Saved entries
-- ==== Sys2Proof/Machine/Step.lean ====
section
/-! DEFINITION. One step: one atomic action of the global order of rule R40 (20_memory.md), that is one whole TICK, one
primitive action or the issue of one command by the main context, or one reset. -/

namespace Sys2Proof.Machine

open Sys2Proof

/-- One step: the agent whose turn it is acts; with no turn given, the main context (R40, R101). (DESIGN CHOICE,
log 1, log 9.) -/
def step (s : State) : Host.Outcome State Fault Refusal :=
  match s.turns with
  | []            => mainStep s
  | .main :: ts   => mainStep { s with turns := ts }
  | .tick :: ts   => timerStep { s with turns := ts }
  | .reset :: ts  => resetStep { s with turns := ts }

/-- The state with a stimulus word as the next command, so that the very next step issues it: the word stands first at
the port, no operation is in progress, and the main context's turn is next. (DESIGN CHOICE, log 9, log 24.) -/
def State.withFetchWord (s : State) (_nbits w : Nat) : State :=
  { s with port := .word (BitVec.ofNat 16 w) :: s.port, pending := [], turns := .main :: s.turns }

end Sys2Proof.Machine
end

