-- ==== Sys2Proof/Laws/Exec.lean ====
section
/-! SUPPORT. What each operation can do, once: when it answers a next state, which one it is, and what it needs. -/

namespace Sys2Proof.Machine

open Sys2Proof

@[simp] theorem State.isRunning_iff (s : State) : s.isRunning = true ↔ s.mode = .running := by
  simp [State.isRunning]

theorem Mode.ne_running (m : Mode) : m ≠ .running ↔ m = .unconfigured := by
  cases m <;> simp

theorem State.whenRunning_running (s : State) (h : s.mode = .running) (r : Refusal)
    (go : Host.Outcome State Fault Refusal) : s.whenRunning r go = go := by
  simp [State.whenRunning, h]

theorem State.whenRunning_unconfigured (s : State) (h : s.mode = .unconfigured) (r : Refusal)
    (go : Host.Outcome State Fault Refusal) : s.whenRunning r go = .refused r := by
  simp [State.whenRunning, State.isRunning, h]

/-- A guarded operation that answers a next state ran, and the block was running. -/
theorem State.whenRunning_next {s t : State} {r : Refusal} {go : Host.Outcome State Fault Refusal}
    (h : s.whenRunning r go = .next t) : s.mode = .running ∧ go = .next t := by
  unfold State.whenRunning at h
  split at h
  · next hr => exact ⟨by simpa using hr, h⟩
  · cases h

/-- The state CONFIGURE leaves (R74), field by field. -/
def State.configured (s : State) (l c d : PinId) (anode : Bool) : State :=
  { s with
    mode := .running, buf := #v[0, 0, 0, 0], cur := 0, cfg := ⟨polarityMask anode, l, c, d⟩,
    lines := some (Config.pinIdle s.resets), timer := some 4000,
    out := s.out ++ [.modeOut l, .modeOut c, .modeOut d, .timerInit, .timerAttach 4000] }

theorem State.configured_eq (s : State) (l c d : PinId) (anode : Bool) :
    ((s.pinsToOutput l c d).setConfig l c d anode).clearForBoot.attachTimer = s.configured l c d anode := by
  simp [State.pinsToOutput, State.setConfig, State.clearForBoot, State.attachTimer, State.configured,
    Config.refreshPeriodUs]

theorem execConfigure_eq (l c d : PinOperand) (anode : Bool) (s : State) (hm : s.mode = .unconfigured)
    (hp : pinValue l ≠ pinValue c ∧ pinValue l ≠ pinValue d ∧ pinValue c ≠ pinValue d) :
    execConfigure l c d anode s = .next (s.configured (pinValue l) (pinValue c) (pinValue d) anode) := by
  rw [← State.configured_eq]
  simp [execConfigure, State.isRunning, hm, (pinsDistinct_iff l c d).mpr hp]

theorem execConfigure_next {l c d : PinOperand} {anode : Bool} {s t : State}
    (h : execConfigure l c d anode s = .next t) :
    s.mode = .unconfigured ∧ (pinValue l ≠ pinValue c ∧ pinValue l ≠ pinValue d ∧ pinValue c ≠ pinValue d) ∧
      t = s.configured (pinValue l) (pinValue c) (pinValue d) anode := by
  unfold execConfigure at h
  split at h
  · cases h
  · next hr =>
    have hm : s.mode = .unconfigured := (Mode.ne_running _).mp (by simpa using hr)
    split at h
    · next hp =>
      cases h
      exact ⟨hm, (pinsDistinct_iff l c d).mp hp, State.configured_eq s _ _ _ anode⟩
    · cases h

theorem execSetchar_next {p : Nat} {ch : Byte} {s t : State} (h : execSetchar p ch s = .next t) :
    s.mode = .running ∧ ∃ q : Position, positionOperand p = some q ∧ t = s.setSlot q (fontIndex ch) := by
  obtain ⟨hm, h⟩ := State.whenRunning_next h
  split at h
  · cases h
  · next q hq => cases h; exact ⟨hm, q, hq, rfl⟩

theorem execClear_next {s t : State} (h : execClear s = .next t) :
    s.mode = .running ∧ t = s.issue (clearActions Config.clearOrder.order) := by
  obtain ⟨hm, h⟩ := State.whenRunning_next h
  cases h
  exact ⟨hm, rfl⟩

theorem execSetstring_next {text : List Byte} {s t : State} (h : execSetstring text s = .next t) :
    s.mode = .running ∧ ∃ as, setstringActions text = some as ∧ t = s.issue as := by
  obtain ⟨hm, h⟩ := State.whenRunning_next h
  split at h
  · cases h
  · next as has => cases h; exact ⟨hm, as, has, rfl⟩

theorem execScroll_next {text : List Byte} {delay stride : Int} {s t : State}
    (h : execScroll text delay stride s = .next t) :
    s.mode = .running ∧ 1 ≤ stride ∧ 0 ≤ delay ∧ t = s.issue (scrollActions text delay.toNat stride.toNat) := by
  obtain ⟨hm, h⟩ := State.whenRunning_next h
  split at h
  · cases h
  · next hb => cases h; exact ⟨hm, by omega, by omega, rfl⟩

theorem execLookup_next {code : Byte} {s t : State} (h : execLookup code s = .next t) :
    ∃ i x, lookupIndex code = some i ∧ s.fontAt i = some x ∧ t = s.recordLookup x := by
  unfold execLookup at h
  split at h
  · cases h
  · next i hi =>
    split at h
    · cases h
    · next x hx => cases h; exact ⟨i, x, hi, hx, rfl⟩

theorem execRender_next {x : Byte} {p : Nat} {s t : State} (h : execRender x p s = .next t) :
    s.mode = .running ∧ ∃ q : Position, positionOperand p = some q ∧ t = s.sendFrame x q := by
  obtain ⟨hm, h⟩ := State.whenRunning_next h
  split at h
  · cases h
  · next q hq => cases h; exact ⟨hm, q, hq, rfl⟩

theorem execShiftout_next {d c : PinId} {v : Byte} {s t : State} (h : execShiftout d c v s = .next t) :
    s.mode = .running ∧ t = s.shiftOut d c v := by
  obtain ⟨hm, h⟩ := State.whenRunning_next h
  cases h
  exact ⟨hm, rfl⟩

theorem execTick_eq (s : State) (hm : s.mode = .running) (x : Byte) (hx : s.fontAt (s.slot s.cur) = some x) :
    execTick s = .next (s.refresh x) := by
  simp only [execTick, State.interruptEntry_eq, State.interruptReturn_eq]
  rw [State.whenRunning_running s hm, hx]

theorem execTick_next {s t : State} (h : execTick s = .next t) :
    s.mode = .running ∧ ∃ x, s.fontAt (s.slot s.cur) = some x ∧ t = s.refresh x := by
  obtain ⟨hm, h⟩ := State.whenRunning_next h
  simp only [State.interruptEntry_eq, State.interruptReturn_eq] at h
  split at h
  · cases h
  · next x hx => cases h; exact ⟨hm, x, hx, rfl⟩

/-- A TICK of a running block whose slots hold font indices completes (R95, R15). -/
theorem execTick_completes (s : State) (hm : s.mode = .running) (hs : (s.slot s.cur).toNat ≤ 64) :
    execTick s = .next (s.refresh (s.font[(s.slot s.cur).toNat]'(by omega))) :=
  execTick_eq s hm _ (State.fontAt_of_le s _ hs)

end Sys2Proof.Machine
end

■ EXERCISE DETAILS
Would you transcribe the entries above exactly as they appear?

■ WORKED SOLUTION
-- ==== Sys2Proof/Machine/Step.lean ====
section
/-! DEFINITION. One step: one atomic action of the global order of rule R40 (20_memory.md), that is one whole TICK, one
primitive action or the issue of one command by the main context, or one reset. -/

namespace Sys2Proof.Machine

open Sys2Proof

/-- One step: the agent whose turn it is acts; with no turn given, the main context (R40, R101). (DESIGN CHOICE,
log 1, log 9.) -/
def step (s : State) : Host.Outcome State Fault Refusal :=
  match s.turns with
  | []            => mainStep s
  | .main :: ts   => mainStep { s with turns := ts }
  | .tick :: ts   => timerStep { s with turns := ts }
  | .reset :: ts  => resetStep { s with turns := ts }

/-- The state with a stimulus word as the next command, so that the very next step issues it: the word stands first at
the port, no operation is in progress, and the main context's turn is next. (DESIGN CHOICE, log 9, log 24.) -/
def State.withFetchWord (s : State) (_nbits w : Nat) : State :=
  { s with port := .word (BitVec.ofNat 16 w) :: s.port, pending := [], turns := .main :: s.turns }

end Sys2Proof.Machine
end

-- ==== Sys2Proof/Laws/Exec.lean ====
section
/-! SUPPORT. What each operation can do, once: when it answers a next state, which one it is, and what it needs. -/

namespace Sys2Proof.Machine

open Sys2Proof

@[simp] theorem State.isRunning_iff (s : State) : s.isRunning = true ↔ s.mode = .running := by
  simp [State.isRunning]

theorem Mode.ne_running (m : Mode) : m ≠ .running ↔ m = .unconfigured := by
  cases m <;> simp

theorem State.whenRunning_running (s : State) (h : s.mode = .running) (r : Refusal)
    (go : Host.Outcome State Fault Refusal) : s.whenRunning r go = go := by
  simp [State.whenRunning, h]

theorem State.whenRunning_unconfigured (s : State) (h : s.mode = .unconfigured) (r : Refusal)
    (go : Host.Outcome State Fault Refusal) : s.whenRunning r go = .refused r := by
  simp [State.whenRunning, State.isRunning, h]

/-- A guarded operation that answers a next state ran, and the block was running. -/
theorem State.whenRunning_next {s t : State} {r : Refusal} {go : Host.Outcome State Fault Refusal}
    (h : s.whenRunning r go = .next t) : s.mode = .running ∧ go = .next t := by
  unfold State.whenRunning at h
  split at h
  · next hr => exact ⟨by simpa using hr, h⟩
  · cases h

/-- The state CONFIGURE leaves (R74), field by field. -/
def State.configured (s : State) (l c d : PinId) (anode : Bool) : State :=
  { s with
    mode := .running, buf := #v[0, 0, 0, 0], cur := 0, cfg := ⟨polarityMask anode, l, c, d⟩,
    lines := some (Config.pinIdle s.resets), timer := some 4000,
    out := s.out ++ [.modeOut l, .modeOut c, .modeOut d, .timerInit, .timerAttach 4000] }

theorem State.configured_eq (s : State) (l c d : PinId) (anode : Bool) :
    ((s.pinsToOutput l c d).setConfig l c d anode).clearForBoot.attachTimer = s.configured l c d anode := by
  simp [State.pinsToOutput, State.setConfig, State.clearForBoot, State.attachTimer, State.configured,
    Config.refreshPeriodUs]

theorem execConfigure_eq (l c d : PinOperand) (anode : Bool) (s : State) (hm : s.mode = .unconfigured)
    (hp : pinValue l ≠ pinValue c ∧ pinValue l ≠ pinValue d ∧ pinValue c ≠ pinValue d) :
    execConfigure l c d anode s = .next (s.configured (pinValue l) (pinValue c) (pinValue d) anode) := by
  rw [← State.configured_eq]
  simp [execConfigure, State.isRunning, hm, (pinsDistinct_iff l c d).mpr hp]

theorem execConfigure_next {l c d : PinOperand} {anode : Bool} {s t : State}
    (h : execConfigure l c d anode s = .next t) :
    s.mode = .unconfigured ∧ (pinValue l ≠ pinValue c ∧ pinValue l ≠ pinValue d ∧ pinValue c ≠ pinValue d) ∧
      t = s.configured (pinValue l) (pinValue c) (pinValue d) anode := by
  unfold execConfigure at h
  split at h
  · cases h
  · next hr =>
    have hm : s.mode = .unconfigured := (Mode.ne_running _).mp (by simpa using hr)
    split at h
    · next hp =>
      cases h
      exact ⟨hm, (pinsDistinct_iff l c d).mp hp, State.configured_eq s _ _ _ anode⟩
    · cases h

theorem execSetchar_next {p : Nat} {ch : Byte} {s t : State} (h : execSetchar p ch s = .next t) :
    s.mode = .running ∧ ∃ q : Position, positionOperand p = some q ∧ t = s.setSlot q (fontIndex ch) := by
  obtain ⟨hm, h⟩ := State.whenRunning_next h
  split at h
  · cases h
  · next q hq => cases h; exact ⟨hm, q, hq, rfl⟩

theorem execClear_next {s t : State} (h : execClear s = .next t) :
    s.mode = .running ∧ t = s.issue (clearActions Config.clearOrder.order) := by
  obtain ⟨hm, h⟩ := State.whenRunning_next h
  cases h
  exact ⟨hm, rfl⟩

theorem execSetstring_next {text : List Byte} {s t : State} (h : execSetstring text s = .next t) :
    s.mode = .running ∧ ∃ as, setstringActions text = some as ∧ t = s.issue as := by
  obtain ⟨hm, h⟩ := State.whenRunning_next h
  split at h
  · cases h
  · next as has => cases h; exact ⟨hm, as, has, rfl⟩

theorem execScroll_next {text : List Byte} {delay stride : Int} {s t : State}
    (h : execScroll text delay stride s = .next t) :
    s.mode = .running ∧ 1 ≤ stride ∧ 0 ≤ delay ∧ t = s.issue (scrollActions text delay.toNat stride.toNat) := by
  obtain ⟨hm, h⟩ := State.whenRunning_next h
  split at h
  · cases h
  · next hb => cases h; exact ⟨hm, by omega, by omega, rfl⟩

theorem execLookup_next {code : Byte} {s t : State} (h : execLookup code s = .next t) :
    ∃ i x, lookupIndex code = some i ∧ s.fontAt i = some x ∧ t = s.recordLookup x := by
  unfold execLookup at h
  split at h
  · cases h
  · next i hi =>
    split at h
    · cases h
    · next x hx => cases h; exact ⟨i, x, hi, hx, rfl⟩

theorem execRender_next {x : Byte} {p : Nat} {s t : State} (h : execRender x p s = .next t) :
    s.mode = .running ∧ ∃ q : Position, positionOperand p = some q ∧ t = s.sendFrame x q := by
  obtain ⟨hm, h⟩ := State.whenRunning_next h
  split at h
  · cases h
  · next q hq => cases h; exact ⟨hm, q, hq, rfl⟩

theorem execShiftout_next {d c : PinId} {v : Byte} {s t : State} (h : execShiftout d c v s = .next t) :
    s.mode = .running ∧ t = s.shiftOut d c v := by
  obtain ⟨hm, h⟩ := State.whenRunning_next h
  cases h
  exact ⟨hm, rfl⟩

theorem execTick_eq (s : State) (hm : s.mode = .running) (x : Byte) (hx : s.fontAt (s.slot s.cur) = some x) :
    execTick s = .next (s.refresh x) := by
  simp only [execTick, State.interruptEntry_eq, State.interruptReturn_eq]
  rw [State.whenRunning_running s hm, hx]

theorem execTick_next {s t : State} (h : execTick s = .next t) :
    s.mode = .running ∧ ∃ x, s.fontAt (s.slot s.cur) = some x ∧ t = s.refresh x := by
  obtain ⟨hm, h⟩ := State.whenRunning_next h
  simp only [State.interruptEntry_eq, State.interruptReturn_eq] at h
  split at h
  · cases h
  · next x hx => cases h; exact ⟨hm, x, hx, rfl⟩

/-- A TICK of a running block whose slots hold font indices completes (R95, R15). -/
theorem execTick_completes (s : State) (hm : s.mode = .running) (hs : (s.slot s.cur).toNat ≤ 64) :
    execTick s = .next (s.refresh (s.font[(s.slot s.cur).toNat]'(by omega))) :=
  execTick_eq s hm _ (State.fontAt_of_le s _ hs)

end Sys2Proof.Machine
end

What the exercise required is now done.